-- Dataset content --
-- ==== Sys2Proof/Tests/Witness.lean ====
section
/-! SUPPORT. Tests/Witness.lean: for every statement with hypotheses, states and operands that meet them together. -/
set_option linter.all false
set_option maxRecDepth 100000
set_option exponentiation.threshold 1024
open Sys2Proof Sys2Proof.Machine Sys2Proof.Machine.Reg

/-- The reset state, out of reset. -/
def awake : State := { State.reset with pwr := { State.reset.pwr with inReset := false } }

/-- The same in ACTIVE, so that the service cluster runs. -/
def up : State := awake.put SYS_STAT.MODE 3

-- Exercise --
Write out every entry exactly as it appears.

-- Solution --
-- ==== Sys2Proof/Tests/Witness.lean ====
section
/-! SUPPORT. Tests/Witness.lean: for every statement with hypotheses, states and operands that meet them together. -/
set_option linter.all false
set_option maxRecDepth 100000
set_option exponentiation.threshold 1024
open Sys2Proof Sys2Proof.Machine Sys2Proof.Machine.Reg

/-- The reset state, out of reset. -/
def awake : State := { State.reset with pwr := { State.reset.pwr with inReset := false } }

/-- The same in ACTIVE, so that the service cluster runs. -/
def up : State := awake.put SYS_STAT.MODE 3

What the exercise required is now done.